» **Instructions for the task**
The data below must be copied in full and without any change.

» **Dataset records**
Segment Open

-- ==== Sys2Proof/Syntax.lean ====
section
/-! DEFINITION. The commands of the device: one constructor for every row of spec/opcode_table.json, in the
table's order.  The table gives the rows no operand fields; the operands here are what each row's rule names: who
asks, which block, channel, slot or core, the fields of an instruction's format, and what the world outside the
device delivers with the event (a measurement, a decode outcome, host data). -/

namespace Sys2Proof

Segment Closed

» **Task response**
-- ==== Sys2Proof/Syntax.lean ====
section
/-! DEFINITION. The commands of the device: one constructor for every row of spec/opcode_table.json, in the
table's order.  The table gives the rows no operand fields; the operands here are what each row's rule names: who
asks, which block, channel, slot or core, the fields of an instruction's format, and what the world outside the
device delivers with the event (a measurement, a decode outcome, host data). -/

namespace Sys2Proof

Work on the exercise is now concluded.